Work request → In the entries that follow, how many lines contain "TrapTaken"? Answer with the number only.

◆ ◆ ◆ ◆ ◆

/-- The instruction of a request raises, where its operand checks fail, cause 0x01 with the word, slot 5 and the code of the first
that fails in ctl.tval, and nothing else of the operation happens. Where they pass, a running bound at its limit raises cause
0x09; a step that breaks a bank rule cause 0x03 with the record of the first offence; a freeze of the cube holds the bundle; and
a place that the L slot of the bundle needs holds it, or raises cause 0x03 in exposed mode. -/
def Sys2Proof.Claims.TileRefused (s : State) (i : Instr) (r : TileReq) : Prop :=
  (r.g = false ∨ s.curCtx.gang = 0) → (r.kind.plane = true → s.planeDraining = false) →
  (∀ (w : SlotWord) (code : Nat) (p : Prop) (pre post : List (Nat × Prop)), encode i = some w → Handles s.cur →
    tileChecks s r = pre ++ (code, p) :: post → (∀ q ∈ pre, q.2) → ¬p →
    ∃ t, exec i s = .next t ∧ TrapTaken s t 0x01 (w ++ BitVec.ofNat 32 (5 + 256 * code)) ∧ t.curCtx.tiles = s.curCtx.tiles ∧
      t.cur.tl = s.cur.tl) ∧
  ((∀ q ∈ tileChecks s r, q.2) →
    let o := s.tileOf r
    let tooBig := r.kind.plane = true ∧ overBound o.deg (s.newBound r o) = true
    let held := fun (h : Hold) => ∃ t, exec i s = .next t ∧ t.issue.status = .held h ∧ t.curCtx.tiles = s.curCtx.tiles ∧
      t.cur.tl = s.cur.tl ∧ SameMemory s t
    (tooBig → Handles s.cur → ∃ t, exec i s = .next t ∧ TrapTaken s t 0x09 (BitVec.ofNat 64 (Nat.min (s.newBound r o) (2 ^ 63 - 1)))) ∧
    (¬tooBig → (∀ rec, o.conflict s.issue.core = some rec → Handles s.cur → ∃ t, exec i s = .next t ∧ TrapTaken s t 0x03 rec) ∧
      (o.conflict s.issue.core = none →
        (∀ own, s.cubeFreeze r.acc true = some own → held (if own then .accwr else .cube)) ∧
        (s.cubeFreeze r.acc true = none → ∀ p, s.lateClash o = some p →
          (s.cur.inter = true → held .bank) ∧
          (s.cur.inter = false → Handles s.cur → ∃ t, exec i s = .next t ∧ TrapTaken s t 0x03 (bankRecord p 4))))))

/-- R119, R120, R260 to R264, R266, R268, R269, R281, R291, R296: how MMA, MMA in hold mode, MMZ, MMI and XDOT of one core are
checked, and what stops them. -/
def Sys2Proof.Claims.TileOperandChecks : Prop :=
  ∀ (s : State) (acc : BitVec 2) (a b : BitVec 4) (sg : BitVec 6) (f : BitVec 5) (g adv z : Bool),
    let r := fun (k : TileKind) (n : BitVec 3) (x y : BitVec 4) (h : Bool) (z : Bool) (i : Instr) =>
      ({ kind := k, acc := n, a := x, b := y, sg := sg, fmt := f, g := g, adv := adv, z := z, hold := h, instr := i } : TileReq)
    let i1 := Instr.mma acc a b sg f g adv z
    let i2 := Instr.mmaHold acc a sg f g adv z
    let i3 := Instr.mmz b sg f g adv
    let i4 := Instr.mmi a b sg f g adv z
    let i5 := Instr.xdot a b sg f g adv z
    TileRefused s i1 (r .mma (acc.setWidth 3) a b false z i1) ∧ TileRefused s i2 (r .mma (acc.setWidth 3) a 0 true z i2) ∧
    TileRefused s i3 (r .mmz 5 0 b false false i3) ∧ TileRefused s i4 (r .mmi 5 a b false z i4) ∧
    TileRefused s i5 (r (.xdot (14 * (f.toNat % 4 + f.toNat / 4))) 4 a b false z i5)

/-- R243 to R245, R265: the chain of an element in one step. It starts at −0 and takes the products in order of k, one cell after
another, rounded after each; then the accumulator takes the chain. A sum of finite products is exact, and an addition of finite
values is rounded once to nearest even with its subnormal results flushed; a NaN stays. The worked example of the rule: with four
active layers the four products meet in one chain, and give +0; with two they meet in two, and give 2^−24. -/
def Sys2Proof.Claims.ChainOrder : Prop :=
  (∀ (w acc : Nat) (cells : List (List (Option FVal))) (last : List (Option FVal)), (∀ p ∈ cells, p.length = w) →
    0 < last.length → last.length ≤ w →
    (cubeElement w acc (cells.flatten ++ last)).1 = (cubeAdd acc (some (fp32.decode
      ((cells ++ [last]).foldl (fun c p => (cubeAdd c (exactSum p)).1) 0x80000000)))).1) ∧
  (∀ (l : List (Bool × Nat × Int)), l ≠ [] → ∃ n m e, exactSum (l.map (fun t => some (.fin t.1 t.2.1 t.2.2))) = some (.fin n m e) ∧
    rat n m e = (l.map (fun t => rat t.1 t.2.1 t.2.2)).sum) ∧
  (∀ (acc : Nat) (n n' : Bool) (m m' : Nat) (e e' : Int), fp32.decode acc = .fin n m e → rat n m e + rat n' m' e' ≠ 0 →
    ∃ k j q, rat k j q = rat n m e + rat n' m' e' ∧ (cubeAdd acc (some (.fin n' m' e'))).1 = (roundFin fp32 .rne .dflt true 0 k j q).1) ∧
  (∀ acc, (cubeAdd acc none).1 = 0x7FC00000) ∧ (∀ x, (cubeAdd 0x7FC00000 x).1 = 0x7FC00000) ∧
  (let p := fun (x : Nat) => some (fp32.decode x)
   (cubeElement 1 0x80000000 [p 0x3F800000, p 0x33800000, p 0x33800000, p 0xBF800000]).1 = 0 ∧
   (cubeElement 1 (cubeElement 1 0x80000000 [p 0x3F800000, p 0x33800000]).1 [p 0x33800000, p 0xBF800000]).1 = 0x33800000)

/-- R243, R247, R265, R267, R396: a step of MMA adds to each accumulator element of the tile the products of its values of k,
and to no other; a step charges its cost; a step that the feed must withhold takes nothing and pauses the core. -/
def Sys2Proof.Claims.CubeSteps : Prop :=
  ∀ (s : State) (c : CoreId) (o : TileOp), s.feedHead c = some o → o.cfg = 0 → o.ready ≤ s.now → s.layerLost c o = false →
    o.done < o.steps →
    (s.stepBlocked c o = true → ∃ t, exec (.feedStep c) s = .next t ∧ (t.core c).pause = some o.sec ∧
      (t.ctx c).tiles = (s.ctx c).tiles ∧ (t.ctx c).acc = (s.ctx c).acc ∧ (t.ctx c).plane = (s.ctx c).plane ∧ SameMemory s t) ∧
    (s.stepBlocked c o = false → o.kind = .mma → o.hold = false → o.cols ≤ 192 → twf 0 (s.ctx c).acc = true →
      let s0 := if o.done = 0 then s.updCtx c (fun x => x.beforeSteps o) else s
      let s1 := s0.noteReads ((o.stepBytes c o.done).map (fun b => sliceIa c b.1))
      let fm := tileFmts .mma o.fmt.toNat
      let av := (o.aOperands s1 o.done).map (fun l => l.map (fun e => e.value fm.1))
      let bv := (o.bOperands s1 (s1.ctx c) o.done).map (fun l => l.map (fun e => e.value fm.2))
      ∃ t p, exec (.feedStep c) s = .next t ∧ SameMemory s t ∧ (t.core c).fed = true ∧
        (t.core c).balance = (s.core c).balance - 16 * o.cost ∧
        p ∈ (t.ctx c).tiles ∧ p.id = o.id ∧ p.done = o.done + 1 ∧
        (∀ i j, i < o.rows → j < o.cols → tget 0 (t.ctx c).acc (accKey o.acc.toNat i j) =
          BitVec.ofNat 32 (cubeElement (tileW o.fmt.toNat) (tget 0 (s0.ctx c).acc (accKey o.acc.toNat i j)).toNat
            (List.zipWith prodOf (av.getD i []) (bv.getD j []))).1) ∧
        (∀ key, (∀ i j, i < o.rows → j < o.cols → key ≠ accKey o.acc.toNat i j) →
          tget 0 (t.ctx c).acc key = tget 0 (s0.ctx c).acc key))

/-- R256, R257, R278, R280: a step of MMI adds to each plane sum of each layer of its mask the products of the values of k
that the layer's group takes, modulo the layer's modulus. -/
def Sys2Proof.Claims.PlaneSteps : Prop :=
  ∀ (s : State) (c : CoreId) (o : TileOp), s.feedHead c = some o → o.kind = .mmi → o.cfg = 0 → o.inj = none → o.ready ≤ s.now →
    s.layerLost c o = false → o.done < o.steps → s.stepBlocked c o = false → o.rows ≤ 128 → o.cols ≤ 192 →
    twf 0 (s.ctx c).plane.sums = true →
    let s0 := if o.done = 0 then s.updCtx c (fun x => x.beforeSteps o) else s
    let s1 := s0.noteReads ((o.stepBytes c o.done).map (fun b => sliceIa c b.1))
    let fm := tileFmts .mmi o.fmt.toNat
    let av := s1.intOperands 0 fm.1 (o.aOperands s1 o.done)
    let bv := s1.intOperands (2 ^ 20) fm.2 (o.bOperands s1 (s1.ctx c) o.done)
    ∃ t, exec (.feedStep c) s = .next t ∧ SameMemory s t ∧ (t.ctx c).acc = (s.ctx c).acc ∧ (t.ctx c).accw = (s.ctx c).accw ∧
      (∀ layer i j ch, layer < 16 → i < o.rows → j < o.cols → o.mask.getLsbD layer = true →
        channelOf (s.ctx c).rns o.deg layer = some ch →
        let key := cellKey o.ox o.oy layer i j
        let p := groupSpan o.mask layer (av.getD i []).length
        (tget 0 (t.ctx c).plane.sums key).toNat =
          if p.1 < p.2 then (((tget 0 (s0.ctx c).plane.sums key).toNat + dot (span (av.getD i []) p) (span (bv.getD j []) p)) %
            (modulus ch : Int)).toNat
          else (tget 0 (s0.ctx c).plane.sums key).toNat)

/-- R249, R265, R276, R296, R369: a settled tile operation completes: tl falls, it is counted, and its events are recorded;
the plane part of XDOT is followed by the classification of N + 48 cycles, before its M rows are written; a divergence that a
check of MMA finds waits for its completion with a record that names the die of its layer, and a vector check reports four
stream cycles after its result lands. -/
def Sys2Proof.Claims.TileOperationsComplete : Prop :=
  ∀ (s : State) (c : CoreId) (o : TileOp), (s.core c).tileBank o.id = some (false, o) →
    (o.stage ≠ .feed → (o.kind = .mma ∨ o.kind = .mmz ∨ o.kind = .mmi) →
      ∃ t, exec (.tileOperationComplete c o.id) s = .next t ∧ (t.ctx c).tiles = (s.ctx c).tiles.filter (fun u => u.id ≠ o.id) ∧
        (t.stream c o.sec).tl = fell (s.stream c o.sec) o.id (s.stream c o.sec).tl ∧ (t.ctx c).tlDone = (s.ctx c).tlDone + 1 ∧
        (t.ctx c).cubeEvents = (s.ctx c).cubeEvents ||| o.events ∧ (t.ctx c).acc = (s.ctx c).acc ∧ SameMemory s t) ∧
    (o.stage = .settle → (∃ sh, o.kind = .xdot sh) → ∃ t, exec (.xdotDrainStart c o.id) s = .next t ∧
      (s.now + (o.cols + 48), .tileOperationComplete c o.id) ∈ t.agenda ∧
      (∃ p ∈ (t.ctx c).tiles, p = { o with stage := .drain }) ∧ SameMemory s t) ∧
    (∀ (sec : Bool) (v : Word),
      (v.getLsbD 24 = false → (s.ctx c).tiles.find? (fun t => t.sec == sec && t.kind = .mma && 0 < t.done) = some o → o.shadow = none →
        o.mask.getLsbD (getBits v 15 4) = true →
        ∃ t w, exec (.shadowReport c sec v) s = .next t ∧ (∃ p ∈ (t.ctx c).tiles, p = { o with shadow := some w }) ∧ SameMemory s t ∧
          getBits w 0 7 = getBits v 0 7 ∧ getBits w 7 8 = getBits v 7 8 ∧ getBits w 15 4 = getBits v 15 4 ∧
          getBits w 19 5 = ((s.core c).catalogue.toList.getD (getBits v 15 4) 0).toNat ∧ getBits w 26 3 = c.val ∧
          w.getLsbD 24 = false ∧ w.getLsbD 25 = v.getLsbD 25) ∧
      (v.getLsbD 24 = true → ∀ k, (s.stream c sec).checking.find? (fun k =>
          decide (s.now ≤ k.by_) && (if v.getLsbD 25 then k.sum else k.product)) = some k → (s.stream c sec).hold = .none →
        ∃ t, exec (.shadowReport c sec v) s = .next t ∧ (t.stream c sec).inflight =
          (s.stream c sec).inflight ++ [{ due := k.lands + 4, dest := .report 0x06 (vectorReport c v) }] ∧ SameMemory s t))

◆ ◆ ◆ ◆ ◆

Answer for this exercise → 4